/-- The engine that CPYE names, or one of the core's die (R325, R330; log 20). -/
def engineOf (s : State) (ch core : Nat) : Nat := if ch = 31 then s.part.dieOf core * 3 + Config.choose s.fresh % 3 else ch

/-- CPYE (R330). -/
def execCpye (f : WordC) (s : State) : Result :=
  let ch := f.ch.toNat
  s.issueCopy 0x283 f false ((f.xf = 0 || f.xf = 3) && (ch ≤ 23 || ch = 31)) fun c => some (engineOf s ch c.b.core)

/-! The handle instructions (R340 to R342) -/

/-- A copy that a handle names. -/
def State.handled (s : State) (c : Ctx) (handle : Nat) : Option Copy := (s.copyOf c.g c.h handle).bind fun k => s.copies[k]?

/-- The status word of R342. -/
def copyStatus (c : Option Copy) : Nat :=
  match c with
  | none => 0
  | some c =>
    let st := match c.st with | .armed => 1 | .running => 2 | .paused => 3 | .done => 4 | .stopped => 5
    let cause := if c.st = .paused || c.st = .stopped then c.cause else 0
    st + 256 * cause + 4096 * boolNat c.late + 8192 * boolNat c.cmixs

/-- What a handle instruction requires of its other fields, and of the handle when it can be read. -/
def handleOk (c : Ctx) (f : WordC) (h : Use) : Bool :=
  f.desc = 0 && f.q = 0 && f.pm = 0 && f.x = 0 && f.xf = 0 && f.ch = 0 && f.ty = 0 && f.ru = 0
    && !(c.peek h).any fun v => bitsOf v 31 12 ≠ 0

/-- The even pair, its handle register, and the register above it. -/
def handleUses (f : WordC) (reads writes : Bool) : List Use :=
  [⟨Want.sreg 2, f.d, false, false, 0⟩, Use.src (Want.sreg 1) f.d, ⟨Want.sreg 1, f.d, reads, writes, 1⟩]

/-- CPWP and CPQRY: s(D + 1) takes a value of the copy. -/
def State.queryCopy (s : State) (op : BitVec 10) (f : WordC) (v : Option Copy → Nat) : Result :=
  s.issue fun c =>
    let uses := handleUses f false true
    let p : Plan := ⟨clauseWord op f.bits, handleOk c f (Use.src (Want.sreg 1) f.d), false, uses, [], 0⟩
    s.checkedOn c [Use.src (Want.sreg 1) f.d] p fun os =>
      match os with
      | _ :: h :: d :: _ =>
        let r := BitVec.ofNat 32 (v (s.handled c (c.scalar h)))
        (s.land c.g c.x ((d.cells c.h.sup c.x []).zip [r])).finishNext c op f.stl p.iword
      | _ => s

/-- CPWP (R340). -/
def execCpwp (f : WordC) (s : State) : Result := s.queryCopy 0x284 f fun c => (c.map Copy.wp).getD 0xFFFFFFFF

/-- CPQRY (R340, R342). -/
def execCpqry (f : WordC) (s : State) : Result := s.queryCopy 0x287 f copyStatus

/-- CPWAIT (R340). -/
def execCpwait (f : WordC) (s : State) : Result :=
  s.issue fun c =>
    let p : Plan :=
      ⟨clauseWord 0x285 f.bits, handleOk c f (Use.src (Want.sreg 1) f.d), false, handleUses f true false, [], 0⟩
    match c.sl.st with
    | .atEvent e => if s.waitOver c.g c.x e then s.finishNext c 0x285 f.stl p.iword else s
    | _ =>
      s.checkedOn c [Use.src (Want.sreg 1) f.d] p fun os =>
        match os with
        | _ :: h :: t :: _ => s.waitOrGo c 0x285 f.stl p.iword (.copy (c.scalar h) (c.scalar t))
        | _ => s

/-- The operation with a place in program order has ended, by events of its own. -/
def State.endSer (s : State) (g : GRef) (ser : Nat) : State :=
  match (s.group? g).bind fun h => h.op? ser with
  | none => s
  | some p => s.endOp g p

/-- The copy has ended: its instruction is performed, its slot free. -/
def State.endCopy (s : State) (cid : Nat) (st : CopySt) (cause : Nat) : State :=
  match s.copies[cid]? with
  | none => s
  | some c =>
    (s.modCopy cid fun c => { c with st := st, cause := cause, tile := none, work := none }).endSer c.owner c.ser

/-- CPCAN of a copy (R341): a running one stops at its next chunk. -/
def State.cancelCopy (s : State) (cid : Nat) : State :=
  match (s.copies[cid]?).map Copy.st with
  | some .armed => s.endCopy cid .stopped 4
  | some .paused => s.endCopy cid .stopped 4
  | some .running => s.modCopy cid fun c => { c with cancel := true }
  | _ => s

/-- CPCAN (R341). -/
def execCpcan (f : WordC) (s : State) : Result :=
  s.issue fun c =>
    let h := Use.src (Want.sreg 1) f.d
    let p : Plan := ⟨clauseWord 0x286 f.bits, handleOk c f h, false, [h], [], 0⟩
    s.checkedOn c [h] p fun os =>
      match os with
      | h :: _ =>
        (match s.copyOf c.g c.h (c.scalar h) with
          | some k => s.cancelCopy k
          | none => s).finishNext c 0x286 f.stl p.iword
      | _ => s

/-! What a copy moves -/

/-- Widths of a source and of a destination element; a linear copy without transform moves bytes. -/
def Copy.srcWidth (c : Copy) : Nat := if c.xf = 3 then (copyWidth c.sfmt).getD 1 else (copyWidth c.ty).getD 1
def Copy.dstWidth (c : Copy) : Nat := (copyWidth c.ty).getD 1

/-- A tile has a destination stride; a linear copy has none. -/
def Copy.linear (c : Copy) : Bool := c.dstr = 0

/-- Destination rows, bytes of one, and the destination span (R329). -/
def Copy.destRows (c : Copy) : Nat := if c.xf = 2 then c.len else c.rows
def Copy.rowBytes (c : Copy) : Nat :=
  if c.linear && c.xf = 0 then c.len else if c.xf = 2 then c.rows * c.dstWidth else c.len * c.dstWidth
def Copy.dstStep (c : Copy) : Nat := if c.linear then c.rowBytes + 1 else c.dstr.toNat
def Copy.span (c : Copy) : Nat := if c.linear then c.rowBytes else (c.destRows - 1) * c.dstStep + c.rowBytes

/-- The address of byte `i` of source row r. -/
def Copy.srcAt (c : Copy) (r i : Nat) : Nat := wrap (c.src + r * c.sstr + i) 64
/-- Source rows and bytes of one (R334). -/
def Copy.srcRowBytes (c : Copy) : Nat :=
  match c.xf with
  | 0 => c.rowBytes
  | 1 => c.len / 2 * c.srcWidth + c.len / 8
  | _ => c.len * c.srcWidth
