/-- A request to the root of trust, which answers the physical functions of a device without verified firmware too
(R470, R472). -/
def State.attest (s : State) (f : Requester → State) : Result :=
  match s.issuer with
  | .function (.physical p) =>
    if s.halted && s.linkUp p then .next (f (.physical p)) else s.request f
  | _ => s.request f

/-- A request that only the management owner may make (R462). -/
def State.ownerRequest (s : State) (f : Requester → State) : Result :=
  s.request fun fn => if fn = .physical s.firmware.owner then f fn else s.answer (.denied fn)

/-- SET_POWER_LIMIT (R473): 600 W to 2400 W; another value is refused (log 28). -/
def execSetPowerLimit (watts : Nat) (s : State) : Result :=
  s.ownerRequest fun fn =>
    if 600 ≤ watts && watts ≤ 2400 then ({ s with powerLimit := watts } : State).answer (.accepted fn)
    else s.answer (.denied fn)

/-- The other interfaces on a port. -/
def State.onPort (s : State) (vif port : Nat) : Nat :=
  (s.vifs.zipIdx.filter fun p => p.2 ≠ vif && p.1.port = port).length

/-- FIRMWARE_CONFIGURATION (R462): the placement of an interface on a port, which has at most 63 (R461). -/
def execFirmwareConfiguration (vif newPort : Nat) (s : State) : Result :=
  s.ownerRequest fun fn =>
    if newPort < 2 && vif < s.vifs.length && s.onPort vif newPort < 63 then (s.modVif vif fun v => { v with port := newPort }).answer (.accepted fn)
    else s.answer (.denied fn)

/-- A physical function manages the keys of the interfaces on its own port (R462, R471). -/
def State.keyRequest (s : State) (vif : Nat) (f : Requester → Vif → State) : Result :=
  s.request fun fn =>
    match fn, s.vifs[vif]? with
    | .physical p, some v => if v.port = p then f fn v else s.answer (.denied fn)
    | _, _ => s.answer (.denied fn)

/-- KEY_ENROLL (R471): up to 8 keys; a key of the same identifier is replaced. -/
def execKeyEnroll (vif : Nat) (key : Word) (body : List Byte) (s : State) : Result :=
  s.keyRequest vif fun fn v =>
    let rest := v.keys.filter fun k => k.1 ≠ key
    if rest.length ≥ 8 then s.answer (.denied fn)
    else (s.modVif vif fun v => { v with keys := rest ++ [(key, body)] }).answer (.accepted fn)

/-- KEY_REMOVE (R471): objects already loaded stay. -/
def execKeyRemove (vif : Nat) (key : Word) (s : State) : Result :=
  s.keyRequest vif fun fn _ =>
    (s.modVif vif fun v => { v with keys := v.keys.filter fun k => k.1 ≠ key }).answer (.accepted fn)

/-- The active complex hands the device to the other one, which has read the last state table: an entry recorded as started
is not started again (R468, R469). -/
def State.takeOver (s : State) : State :=
  let rd (i : Nat) (q : QSlot) : QSlot :=
    match assocFind s.firmware.table.queues i with
    | some r => if r.vif = q.vif && r.queue = q.queue then { q with rdidx := r.rdidx } else q
    | none => q
  { s with
    queues := s.queues.map fun p => (p.1, rd p.1 p.2)
    firmware := { s.firmware with activeB := !s.firmware.activeB } }

/-- The standby complex with an image that it has booted; the log keeps its digest (R472). -/
def Firmware.boot (f : Firmware) (img : FwImage) (d : List Byte) : Firmware :=
  { f with
    imageA := if f.activeB then img else f.imageA
    imageB := if f.activeB then f.imageB else img
    okA := f.okA || f.activeB
    okB := f.okB || !f.activeB
    measured := f.measured ++ [.digest d] }

/-- LIVE_UPDATE (R469): an image that is verified (R470) boots on the standby complex; it becomes active if it can import
the present state table, else the standby returns to its old image. -/
def execLiveUpdate (addr size : Nat) (s : State) : Result :=
  s.ownerRequest fun fn =>
    if addr + size > s.part.dcap then s.answer (.refusedUpdate fn)
    else
      let image := s.physBytes (span addr size)
      match Config.firmwareImage image with
      | none => s.answer (.refusedUpdate fn)
      | some (security, version, table) =>
        if security < s.part.rollback then s.answer (.refusedUpdate fn)
        else
          let d := Config.digest image
          let fw := s.firmware.boot ⟨true, security, version, table, some d⟩ d
          if Config.importsTable image s.firmware.running.tableVersion then
            (({ s.boundary with firmware := { fw with table := s.tableNow } } : State).takeOver).answer (.accepted fn)
          else
            ({ s with firmware := { s.firmware with measured := fw.measured } } : State).answer (.refusedUpdate fn)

- _PROBLEM_
Print the first line of the records above and each line after it, exactly, through the line with "to R342) -/".

- _EXPECTED OUTPUT_
/-- The engine that CPYE names, or one of the core's die (R325, R330; log 20). -/
def engineOf (s : State) (ch core : Nat) : Nat := if ch = 31 then s.part.dieOf core * 3 + Config.choose s.fresh % 3 else ch

/-- CPYE (R330). -/
def execCpye (f : WordC) (s : State) : Result :=
  let ch := f.ch.toNat
  s.issueCopy 0x283 f false ((f.xf = 0 || f.xf = 3) && (ch ≤ 23 || ch = 31)) fun c => some (engineOf s ch c.b.core)

/-! The handle instructions (R340 to R342) -/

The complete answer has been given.